Whichever lines of the entries hold the word "countEntry" should be identified and copied.
------------------------------------------------------------------------
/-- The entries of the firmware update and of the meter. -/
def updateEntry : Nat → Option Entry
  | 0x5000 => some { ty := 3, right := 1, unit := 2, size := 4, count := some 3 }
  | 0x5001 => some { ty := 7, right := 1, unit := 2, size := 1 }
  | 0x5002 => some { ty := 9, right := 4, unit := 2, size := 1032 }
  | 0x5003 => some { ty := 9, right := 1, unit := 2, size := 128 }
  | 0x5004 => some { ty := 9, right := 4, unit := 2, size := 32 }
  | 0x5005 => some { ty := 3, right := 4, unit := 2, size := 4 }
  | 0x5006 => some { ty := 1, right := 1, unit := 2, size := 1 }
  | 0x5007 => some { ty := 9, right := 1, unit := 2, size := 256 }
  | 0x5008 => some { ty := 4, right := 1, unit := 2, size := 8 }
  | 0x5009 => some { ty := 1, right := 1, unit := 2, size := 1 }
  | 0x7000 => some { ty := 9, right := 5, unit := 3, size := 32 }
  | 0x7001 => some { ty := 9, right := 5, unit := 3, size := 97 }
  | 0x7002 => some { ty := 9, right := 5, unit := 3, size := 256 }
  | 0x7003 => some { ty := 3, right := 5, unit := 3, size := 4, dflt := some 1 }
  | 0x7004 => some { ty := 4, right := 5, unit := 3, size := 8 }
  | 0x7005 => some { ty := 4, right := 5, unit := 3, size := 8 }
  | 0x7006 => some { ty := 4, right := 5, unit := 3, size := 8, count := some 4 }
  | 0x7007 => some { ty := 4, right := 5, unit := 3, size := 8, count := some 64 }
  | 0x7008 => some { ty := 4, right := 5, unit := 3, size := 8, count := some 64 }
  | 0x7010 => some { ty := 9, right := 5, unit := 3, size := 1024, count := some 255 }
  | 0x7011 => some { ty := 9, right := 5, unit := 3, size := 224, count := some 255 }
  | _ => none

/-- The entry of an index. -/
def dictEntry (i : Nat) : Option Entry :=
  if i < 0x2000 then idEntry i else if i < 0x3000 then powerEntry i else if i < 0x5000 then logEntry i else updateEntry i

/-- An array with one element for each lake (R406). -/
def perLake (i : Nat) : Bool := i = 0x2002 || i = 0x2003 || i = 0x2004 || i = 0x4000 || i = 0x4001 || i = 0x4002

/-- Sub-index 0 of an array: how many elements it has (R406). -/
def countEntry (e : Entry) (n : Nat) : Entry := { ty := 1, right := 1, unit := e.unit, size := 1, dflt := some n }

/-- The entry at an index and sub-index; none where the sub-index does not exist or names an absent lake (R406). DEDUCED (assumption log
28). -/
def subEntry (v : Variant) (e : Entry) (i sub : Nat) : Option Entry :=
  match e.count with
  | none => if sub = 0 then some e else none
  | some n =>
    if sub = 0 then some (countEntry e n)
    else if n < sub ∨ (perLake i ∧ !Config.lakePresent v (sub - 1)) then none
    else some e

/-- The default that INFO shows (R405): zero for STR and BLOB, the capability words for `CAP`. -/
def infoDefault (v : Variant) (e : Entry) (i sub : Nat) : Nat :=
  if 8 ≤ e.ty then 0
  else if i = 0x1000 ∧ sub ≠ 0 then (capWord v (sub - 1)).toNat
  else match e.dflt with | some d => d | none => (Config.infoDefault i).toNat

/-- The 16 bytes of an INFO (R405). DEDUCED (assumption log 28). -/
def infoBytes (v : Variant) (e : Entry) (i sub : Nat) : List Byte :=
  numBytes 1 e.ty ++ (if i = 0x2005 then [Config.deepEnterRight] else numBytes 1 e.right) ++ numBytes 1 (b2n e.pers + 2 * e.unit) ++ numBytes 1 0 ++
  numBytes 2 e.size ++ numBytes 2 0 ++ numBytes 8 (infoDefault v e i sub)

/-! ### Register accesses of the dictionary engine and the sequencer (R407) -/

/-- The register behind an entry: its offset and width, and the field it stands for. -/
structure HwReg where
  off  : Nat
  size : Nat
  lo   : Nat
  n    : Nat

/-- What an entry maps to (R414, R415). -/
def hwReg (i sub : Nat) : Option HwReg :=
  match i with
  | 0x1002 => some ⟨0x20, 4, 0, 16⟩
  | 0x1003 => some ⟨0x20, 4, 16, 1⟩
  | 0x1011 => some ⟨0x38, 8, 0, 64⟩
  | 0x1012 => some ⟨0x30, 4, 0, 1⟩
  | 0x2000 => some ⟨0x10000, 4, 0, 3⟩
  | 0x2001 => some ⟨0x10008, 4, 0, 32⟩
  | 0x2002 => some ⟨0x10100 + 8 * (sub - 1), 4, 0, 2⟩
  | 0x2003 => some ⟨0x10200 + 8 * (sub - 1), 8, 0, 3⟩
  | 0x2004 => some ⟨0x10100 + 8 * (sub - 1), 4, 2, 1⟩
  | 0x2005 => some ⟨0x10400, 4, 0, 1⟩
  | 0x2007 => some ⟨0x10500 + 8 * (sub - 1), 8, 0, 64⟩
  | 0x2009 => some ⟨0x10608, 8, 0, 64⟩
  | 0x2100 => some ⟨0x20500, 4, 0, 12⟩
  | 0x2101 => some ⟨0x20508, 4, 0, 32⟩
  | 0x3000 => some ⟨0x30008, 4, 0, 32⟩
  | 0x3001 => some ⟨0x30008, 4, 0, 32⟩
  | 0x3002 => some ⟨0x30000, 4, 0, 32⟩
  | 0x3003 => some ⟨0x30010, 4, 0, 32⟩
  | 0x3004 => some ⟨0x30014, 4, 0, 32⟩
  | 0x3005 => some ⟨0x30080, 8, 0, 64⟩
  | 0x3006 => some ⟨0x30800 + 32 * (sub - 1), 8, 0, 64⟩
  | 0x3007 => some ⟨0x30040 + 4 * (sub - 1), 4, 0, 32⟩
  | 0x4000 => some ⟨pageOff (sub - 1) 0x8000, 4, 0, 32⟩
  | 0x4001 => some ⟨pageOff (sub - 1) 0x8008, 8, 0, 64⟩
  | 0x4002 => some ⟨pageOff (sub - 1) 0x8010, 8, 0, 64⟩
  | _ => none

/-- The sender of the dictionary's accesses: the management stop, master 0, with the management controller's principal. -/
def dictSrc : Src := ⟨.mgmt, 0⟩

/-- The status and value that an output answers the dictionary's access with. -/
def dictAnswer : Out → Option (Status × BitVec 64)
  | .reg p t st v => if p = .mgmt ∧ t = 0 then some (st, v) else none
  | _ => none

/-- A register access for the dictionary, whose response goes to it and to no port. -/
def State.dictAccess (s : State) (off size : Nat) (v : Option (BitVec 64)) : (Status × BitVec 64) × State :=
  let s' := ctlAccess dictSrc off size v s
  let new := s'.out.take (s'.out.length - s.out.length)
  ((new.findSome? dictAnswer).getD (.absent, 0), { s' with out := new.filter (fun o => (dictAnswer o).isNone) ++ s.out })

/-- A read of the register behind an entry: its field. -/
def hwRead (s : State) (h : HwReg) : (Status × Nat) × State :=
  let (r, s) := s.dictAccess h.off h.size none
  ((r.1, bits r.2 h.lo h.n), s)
------------------------------------------------------------------------
* TASK ANSWER:
def countEntry (e : Entry) (n : Nat) : Entry := { ty := 1, right := 1, unit := e.unit, size := 1, dflt := some n }
    if sub = 0 then some (countEntry e n)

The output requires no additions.